▶ _Task objective_:
Starting with the line that contains "simp [anyEp, Fin.exists_fin_succ, or_assoc]" and ending with the final line of the data below, print those lines exactly and nothing else.

▶ _Record extracts_:
'''
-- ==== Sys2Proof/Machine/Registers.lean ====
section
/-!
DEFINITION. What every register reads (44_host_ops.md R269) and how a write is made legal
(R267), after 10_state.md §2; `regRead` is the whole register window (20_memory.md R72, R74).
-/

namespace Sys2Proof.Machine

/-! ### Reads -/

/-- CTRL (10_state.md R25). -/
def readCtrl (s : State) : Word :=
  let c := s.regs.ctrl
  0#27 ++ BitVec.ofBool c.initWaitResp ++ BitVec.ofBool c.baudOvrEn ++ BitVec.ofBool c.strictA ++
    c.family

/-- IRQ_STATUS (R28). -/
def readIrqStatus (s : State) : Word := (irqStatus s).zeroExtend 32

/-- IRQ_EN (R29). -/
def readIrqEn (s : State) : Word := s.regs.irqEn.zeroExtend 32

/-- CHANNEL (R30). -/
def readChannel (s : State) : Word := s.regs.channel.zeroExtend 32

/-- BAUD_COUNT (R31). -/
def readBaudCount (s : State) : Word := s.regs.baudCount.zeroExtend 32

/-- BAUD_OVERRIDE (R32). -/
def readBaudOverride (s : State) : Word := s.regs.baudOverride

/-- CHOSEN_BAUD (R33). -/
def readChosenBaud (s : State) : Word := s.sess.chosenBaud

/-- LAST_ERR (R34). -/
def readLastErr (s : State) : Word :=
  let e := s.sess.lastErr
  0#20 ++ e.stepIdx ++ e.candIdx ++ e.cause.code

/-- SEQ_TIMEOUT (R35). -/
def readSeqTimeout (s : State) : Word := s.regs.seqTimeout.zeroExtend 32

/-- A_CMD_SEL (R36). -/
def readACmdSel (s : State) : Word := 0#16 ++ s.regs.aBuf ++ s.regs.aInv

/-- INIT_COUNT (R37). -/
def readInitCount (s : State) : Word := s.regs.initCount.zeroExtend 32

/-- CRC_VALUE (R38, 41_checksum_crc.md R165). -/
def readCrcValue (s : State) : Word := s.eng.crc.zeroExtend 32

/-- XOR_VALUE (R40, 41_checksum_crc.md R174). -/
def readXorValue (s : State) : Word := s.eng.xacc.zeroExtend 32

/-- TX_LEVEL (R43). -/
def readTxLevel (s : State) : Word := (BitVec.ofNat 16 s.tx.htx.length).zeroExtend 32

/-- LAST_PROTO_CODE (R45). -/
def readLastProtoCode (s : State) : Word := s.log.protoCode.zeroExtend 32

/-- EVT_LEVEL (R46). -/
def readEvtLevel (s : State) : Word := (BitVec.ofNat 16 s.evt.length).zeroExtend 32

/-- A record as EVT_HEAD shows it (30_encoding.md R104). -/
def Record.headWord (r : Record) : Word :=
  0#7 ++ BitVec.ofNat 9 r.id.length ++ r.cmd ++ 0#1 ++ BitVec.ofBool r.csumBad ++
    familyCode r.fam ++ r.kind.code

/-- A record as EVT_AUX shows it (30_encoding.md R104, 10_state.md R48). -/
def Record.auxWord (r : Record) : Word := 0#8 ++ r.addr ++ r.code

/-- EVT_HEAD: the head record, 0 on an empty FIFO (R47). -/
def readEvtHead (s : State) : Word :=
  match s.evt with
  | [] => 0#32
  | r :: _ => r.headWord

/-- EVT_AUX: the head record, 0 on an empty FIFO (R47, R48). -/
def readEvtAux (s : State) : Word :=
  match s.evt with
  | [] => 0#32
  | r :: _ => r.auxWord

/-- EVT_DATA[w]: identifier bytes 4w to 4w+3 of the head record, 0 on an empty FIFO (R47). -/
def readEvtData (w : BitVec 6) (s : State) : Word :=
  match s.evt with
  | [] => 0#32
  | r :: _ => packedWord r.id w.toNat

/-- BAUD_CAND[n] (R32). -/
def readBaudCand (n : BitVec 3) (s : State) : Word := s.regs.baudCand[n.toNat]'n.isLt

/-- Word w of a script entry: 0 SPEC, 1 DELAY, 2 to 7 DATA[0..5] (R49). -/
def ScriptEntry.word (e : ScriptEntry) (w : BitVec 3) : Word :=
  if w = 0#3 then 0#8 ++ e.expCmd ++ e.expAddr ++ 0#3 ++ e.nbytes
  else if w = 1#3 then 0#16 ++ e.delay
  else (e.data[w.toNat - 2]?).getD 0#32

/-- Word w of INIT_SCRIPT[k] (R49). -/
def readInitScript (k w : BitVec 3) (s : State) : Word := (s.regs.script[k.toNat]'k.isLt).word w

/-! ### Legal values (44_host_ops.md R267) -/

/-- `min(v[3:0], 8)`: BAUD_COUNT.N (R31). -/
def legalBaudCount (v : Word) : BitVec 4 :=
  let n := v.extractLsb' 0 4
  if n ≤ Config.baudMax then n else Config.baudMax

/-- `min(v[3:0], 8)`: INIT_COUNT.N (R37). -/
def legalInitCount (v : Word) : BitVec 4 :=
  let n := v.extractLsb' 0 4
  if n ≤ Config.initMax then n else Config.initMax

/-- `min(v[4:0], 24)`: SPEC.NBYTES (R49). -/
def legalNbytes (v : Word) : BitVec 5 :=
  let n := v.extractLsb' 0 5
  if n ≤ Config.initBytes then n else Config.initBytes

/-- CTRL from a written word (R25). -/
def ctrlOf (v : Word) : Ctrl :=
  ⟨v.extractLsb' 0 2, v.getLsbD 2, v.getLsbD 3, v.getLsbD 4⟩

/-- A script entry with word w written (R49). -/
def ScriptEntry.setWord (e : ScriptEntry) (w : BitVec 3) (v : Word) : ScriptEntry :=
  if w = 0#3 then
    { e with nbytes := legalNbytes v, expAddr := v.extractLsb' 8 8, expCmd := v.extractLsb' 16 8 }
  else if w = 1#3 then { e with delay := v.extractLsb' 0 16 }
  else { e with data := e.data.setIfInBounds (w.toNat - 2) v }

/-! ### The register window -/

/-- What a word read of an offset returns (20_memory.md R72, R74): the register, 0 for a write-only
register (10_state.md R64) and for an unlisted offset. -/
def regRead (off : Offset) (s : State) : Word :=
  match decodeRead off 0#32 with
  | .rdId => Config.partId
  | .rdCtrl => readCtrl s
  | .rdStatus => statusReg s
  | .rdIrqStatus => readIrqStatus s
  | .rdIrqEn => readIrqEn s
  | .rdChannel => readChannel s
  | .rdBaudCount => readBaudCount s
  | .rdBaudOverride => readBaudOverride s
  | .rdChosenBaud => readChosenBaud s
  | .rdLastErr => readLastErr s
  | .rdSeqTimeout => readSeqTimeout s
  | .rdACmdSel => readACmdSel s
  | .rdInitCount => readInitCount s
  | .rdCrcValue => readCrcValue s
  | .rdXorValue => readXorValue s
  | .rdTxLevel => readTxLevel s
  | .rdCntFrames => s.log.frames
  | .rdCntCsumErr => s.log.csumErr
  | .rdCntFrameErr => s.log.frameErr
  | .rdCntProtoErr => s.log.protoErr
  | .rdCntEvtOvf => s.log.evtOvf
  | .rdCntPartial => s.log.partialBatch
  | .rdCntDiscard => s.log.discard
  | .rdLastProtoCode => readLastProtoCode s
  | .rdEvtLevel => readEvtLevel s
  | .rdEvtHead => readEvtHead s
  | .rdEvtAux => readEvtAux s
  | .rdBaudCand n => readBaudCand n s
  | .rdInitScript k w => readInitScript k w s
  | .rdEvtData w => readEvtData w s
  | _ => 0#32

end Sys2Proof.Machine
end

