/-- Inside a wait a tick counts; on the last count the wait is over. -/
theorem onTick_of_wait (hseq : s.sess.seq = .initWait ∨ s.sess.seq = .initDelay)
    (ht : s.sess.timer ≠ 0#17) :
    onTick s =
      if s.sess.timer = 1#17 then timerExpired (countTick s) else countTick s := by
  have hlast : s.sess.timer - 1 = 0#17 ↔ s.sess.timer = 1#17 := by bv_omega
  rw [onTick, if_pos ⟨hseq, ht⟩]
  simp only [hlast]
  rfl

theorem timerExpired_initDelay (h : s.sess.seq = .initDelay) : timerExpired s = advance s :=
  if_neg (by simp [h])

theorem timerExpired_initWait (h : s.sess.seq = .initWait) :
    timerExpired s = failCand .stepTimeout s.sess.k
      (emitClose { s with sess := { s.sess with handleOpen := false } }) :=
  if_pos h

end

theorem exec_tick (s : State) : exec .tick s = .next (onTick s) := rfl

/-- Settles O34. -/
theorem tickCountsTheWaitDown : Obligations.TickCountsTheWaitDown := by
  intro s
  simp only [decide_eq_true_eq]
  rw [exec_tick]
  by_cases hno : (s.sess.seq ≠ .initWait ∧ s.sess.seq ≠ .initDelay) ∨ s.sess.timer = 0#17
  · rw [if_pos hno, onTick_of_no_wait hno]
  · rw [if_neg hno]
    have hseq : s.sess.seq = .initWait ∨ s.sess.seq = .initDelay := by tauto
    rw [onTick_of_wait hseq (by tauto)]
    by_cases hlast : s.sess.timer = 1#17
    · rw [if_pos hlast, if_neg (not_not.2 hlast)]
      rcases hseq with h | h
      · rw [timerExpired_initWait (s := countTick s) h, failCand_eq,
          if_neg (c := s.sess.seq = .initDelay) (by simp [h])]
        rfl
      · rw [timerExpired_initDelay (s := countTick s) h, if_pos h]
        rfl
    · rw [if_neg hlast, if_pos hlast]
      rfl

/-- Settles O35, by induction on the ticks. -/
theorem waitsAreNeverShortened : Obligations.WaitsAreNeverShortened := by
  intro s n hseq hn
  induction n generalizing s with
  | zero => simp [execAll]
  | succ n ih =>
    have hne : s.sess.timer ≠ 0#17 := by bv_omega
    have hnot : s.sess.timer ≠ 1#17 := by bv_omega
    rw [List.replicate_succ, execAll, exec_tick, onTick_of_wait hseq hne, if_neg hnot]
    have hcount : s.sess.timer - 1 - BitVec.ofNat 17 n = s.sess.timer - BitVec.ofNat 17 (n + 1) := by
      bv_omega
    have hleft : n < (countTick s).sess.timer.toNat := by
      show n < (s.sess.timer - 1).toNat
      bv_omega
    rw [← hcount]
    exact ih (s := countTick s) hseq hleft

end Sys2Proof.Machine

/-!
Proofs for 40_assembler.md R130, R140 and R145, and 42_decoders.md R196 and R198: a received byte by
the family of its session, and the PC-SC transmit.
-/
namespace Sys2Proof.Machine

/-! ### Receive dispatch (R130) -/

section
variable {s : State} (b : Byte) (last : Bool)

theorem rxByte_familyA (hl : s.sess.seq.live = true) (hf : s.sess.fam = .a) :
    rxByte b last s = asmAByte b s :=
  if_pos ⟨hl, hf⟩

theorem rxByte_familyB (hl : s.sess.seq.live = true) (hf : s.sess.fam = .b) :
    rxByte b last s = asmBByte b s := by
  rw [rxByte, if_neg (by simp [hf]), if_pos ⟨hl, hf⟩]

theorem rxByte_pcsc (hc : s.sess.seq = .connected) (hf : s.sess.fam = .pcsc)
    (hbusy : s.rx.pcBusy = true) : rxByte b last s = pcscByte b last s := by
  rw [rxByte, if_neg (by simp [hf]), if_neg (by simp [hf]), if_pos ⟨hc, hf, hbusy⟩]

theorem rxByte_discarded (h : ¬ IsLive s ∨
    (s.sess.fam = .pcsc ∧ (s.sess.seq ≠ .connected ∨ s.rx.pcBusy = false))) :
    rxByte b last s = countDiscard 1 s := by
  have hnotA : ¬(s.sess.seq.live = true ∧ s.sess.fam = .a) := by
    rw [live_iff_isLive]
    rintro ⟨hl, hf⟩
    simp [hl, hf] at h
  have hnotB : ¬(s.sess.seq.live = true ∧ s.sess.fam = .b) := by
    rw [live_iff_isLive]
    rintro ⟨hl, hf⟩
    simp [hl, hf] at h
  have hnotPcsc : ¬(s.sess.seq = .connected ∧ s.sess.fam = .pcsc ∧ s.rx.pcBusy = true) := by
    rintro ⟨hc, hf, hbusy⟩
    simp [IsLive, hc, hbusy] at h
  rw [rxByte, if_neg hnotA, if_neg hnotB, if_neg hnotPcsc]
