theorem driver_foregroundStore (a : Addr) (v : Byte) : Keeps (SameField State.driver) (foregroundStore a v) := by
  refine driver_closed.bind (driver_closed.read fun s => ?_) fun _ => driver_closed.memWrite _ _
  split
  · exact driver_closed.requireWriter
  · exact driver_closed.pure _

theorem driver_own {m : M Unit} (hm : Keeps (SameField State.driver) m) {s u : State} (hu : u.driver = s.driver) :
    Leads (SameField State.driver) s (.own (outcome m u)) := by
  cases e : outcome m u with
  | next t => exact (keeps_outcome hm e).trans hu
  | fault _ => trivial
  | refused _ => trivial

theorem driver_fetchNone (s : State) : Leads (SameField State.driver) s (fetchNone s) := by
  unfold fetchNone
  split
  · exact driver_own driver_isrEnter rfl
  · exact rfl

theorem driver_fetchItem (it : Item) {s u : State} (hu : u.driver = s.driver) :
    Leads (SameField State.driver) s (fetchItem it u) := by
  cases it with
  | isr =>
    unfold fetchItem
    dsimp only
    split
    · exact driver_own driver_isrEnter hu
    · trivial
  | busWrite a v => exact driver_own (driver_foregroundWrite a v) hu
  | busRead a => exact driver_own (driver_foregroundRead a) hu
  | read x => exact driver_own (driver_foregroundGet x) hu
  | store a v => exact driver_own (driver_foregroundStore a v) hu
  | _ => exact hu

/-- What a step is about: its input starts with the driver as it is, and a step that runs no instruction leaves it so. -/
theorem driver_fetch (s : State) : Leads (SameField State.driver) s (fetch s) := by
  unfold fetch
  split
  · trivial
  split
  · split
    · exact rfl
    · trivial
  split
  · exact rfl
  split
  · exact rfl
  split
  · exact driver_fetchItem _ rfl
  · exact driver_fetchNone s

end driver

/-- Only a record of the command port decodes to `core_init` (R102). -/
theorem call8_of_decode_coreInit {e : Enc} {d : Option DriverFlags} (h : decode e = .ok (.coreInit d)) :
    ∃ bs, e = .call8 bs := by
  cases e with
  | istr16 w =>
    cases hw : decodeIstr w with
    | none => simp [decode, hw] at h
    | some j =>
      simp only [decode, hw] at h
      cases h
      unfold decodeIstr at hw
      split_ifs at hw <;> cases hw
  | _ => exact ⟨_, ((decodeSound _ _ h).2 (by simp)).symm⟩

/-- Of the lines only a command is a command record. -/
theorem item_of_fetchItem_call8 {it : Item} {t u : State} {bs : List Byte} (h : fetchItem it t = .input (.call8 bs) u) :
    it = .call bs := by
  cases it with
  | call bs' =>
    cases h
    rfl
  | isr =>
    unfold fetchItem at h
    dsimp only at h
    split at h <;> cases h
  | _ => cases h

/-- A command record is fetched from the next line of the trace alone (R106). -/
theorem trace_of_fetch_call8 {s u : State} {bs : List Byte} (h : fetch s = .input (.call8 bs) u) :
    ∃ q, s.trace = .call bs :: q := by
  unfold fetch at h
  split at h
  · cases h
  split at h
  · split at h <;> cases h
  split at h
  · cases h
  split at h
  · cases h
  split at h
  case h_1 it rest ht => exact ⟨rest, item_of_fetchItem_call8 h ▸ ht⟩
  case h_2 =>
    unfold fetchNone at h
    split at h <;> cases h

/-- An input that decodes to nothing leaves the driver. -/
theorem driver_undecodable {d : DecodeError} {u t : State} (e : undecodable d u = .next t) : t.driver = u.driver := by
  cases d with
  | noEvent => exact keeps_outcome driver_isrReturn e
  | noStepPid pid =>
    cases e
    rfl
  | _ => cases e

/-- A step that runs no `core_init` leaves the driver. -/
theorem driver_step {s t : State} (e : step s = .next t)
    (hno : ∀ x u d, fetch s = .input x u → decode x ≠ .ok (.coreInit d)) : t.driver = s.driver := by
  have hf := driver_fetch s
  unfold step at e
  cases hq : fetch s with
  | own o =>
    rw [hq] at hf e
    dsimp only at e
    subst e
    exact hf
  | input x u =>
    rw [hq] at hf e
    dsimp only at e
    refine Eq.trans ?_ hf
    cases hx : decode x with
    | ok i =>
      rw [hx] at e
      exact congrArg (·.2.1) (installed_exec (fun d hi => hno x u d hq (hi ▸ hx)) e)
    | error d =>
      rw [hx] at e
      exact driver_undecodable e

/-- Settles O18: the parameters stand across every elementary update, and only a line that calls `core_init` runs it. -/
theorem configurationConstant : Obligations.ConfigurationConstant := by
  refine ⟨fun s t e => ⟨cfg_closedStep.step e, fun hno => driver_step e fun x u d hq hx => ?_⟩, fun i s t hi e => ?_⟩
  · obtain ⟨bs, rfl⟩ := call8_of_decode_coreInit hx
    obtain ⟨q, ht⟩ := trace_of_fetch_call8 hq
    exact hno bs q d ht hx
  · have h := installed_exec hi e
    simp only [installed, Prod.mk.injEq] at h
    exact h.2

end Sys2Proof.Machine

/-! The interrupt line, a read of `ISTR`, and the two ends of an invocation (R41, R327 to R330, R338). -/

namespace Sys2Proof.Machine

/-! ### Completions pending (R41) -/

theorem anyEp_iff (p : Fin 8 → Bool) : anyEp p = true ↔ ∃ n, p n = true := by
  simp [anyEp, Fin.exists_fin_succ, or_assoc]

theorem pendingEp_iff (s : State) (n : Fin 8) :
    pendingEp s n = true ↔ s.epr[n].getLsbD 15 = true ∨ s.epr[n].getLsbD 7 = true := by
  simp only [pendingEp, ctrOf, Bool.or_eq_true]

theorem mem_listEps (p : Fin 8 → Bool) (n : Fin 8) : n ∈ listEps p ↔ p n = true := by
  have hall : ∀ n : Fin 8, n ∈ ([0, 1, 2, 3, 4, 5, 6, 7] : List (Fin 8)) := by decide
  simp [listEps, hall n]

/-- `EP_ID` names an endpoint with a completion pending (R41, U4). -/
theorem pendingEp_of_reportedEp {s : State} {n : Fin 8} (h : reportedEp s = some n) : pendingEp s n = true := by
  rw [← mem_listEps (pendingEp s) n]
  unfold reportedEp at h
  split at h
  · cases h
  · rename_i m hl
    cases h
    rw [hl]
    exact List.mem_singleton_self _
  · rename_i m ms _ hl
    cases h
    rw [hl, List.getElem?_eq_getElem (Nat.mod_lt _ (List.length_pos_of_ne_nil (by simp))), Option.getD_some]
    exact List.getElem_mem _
'''
▶ _Answer box_:
  simp [anyEp, Fin.exists_fin_succ, or_assoc]

theorem pendingEp_iff (s : State) (n : Fin 8) :
    pendingEp s n = true ↔ s.epr[n].getLsbD 15 = true ∨ s.epr[n].getLsbD 7 = true := by
  simp only [pendingEp, ctrOf, Bool.or_eq_true]

theorem mem_listEps (p : Fin 8 → Bool) (n : Fin 8) : n ∈ listEps p ↔ p n = true := by
  have hall : ∀ n : Fin 8, n ∈ ([0, 1, 2, 3, 4, 5, 6, 7] : List (Fin 8)) := by decide
  simp [listEps, hall n]

/-- `EP_ID` names an endpoint with a completion pending (R41, U4). -/
theorem pendingEp_of_reportedEp {s : State} {n : Fin 8} (h : reportedEp s = some n) : pendingEp s n = true := by
  rw [← mem_listEps (pendingEp s) n]
  unfold reportedEp at h
  split at h
  · cases h
  · rename_i m hl
    cases h
    rw [hl]
    exact List.mem_singleton_self _
  · rename_i m ms _ hl
    cases h
    rw [hl, List.getElem?_eq_getElem (Nat.mod_lt _ (List.length_pos_of_ne_nil (by simp))), Option.getD_some]
    exact List.getElem_mem _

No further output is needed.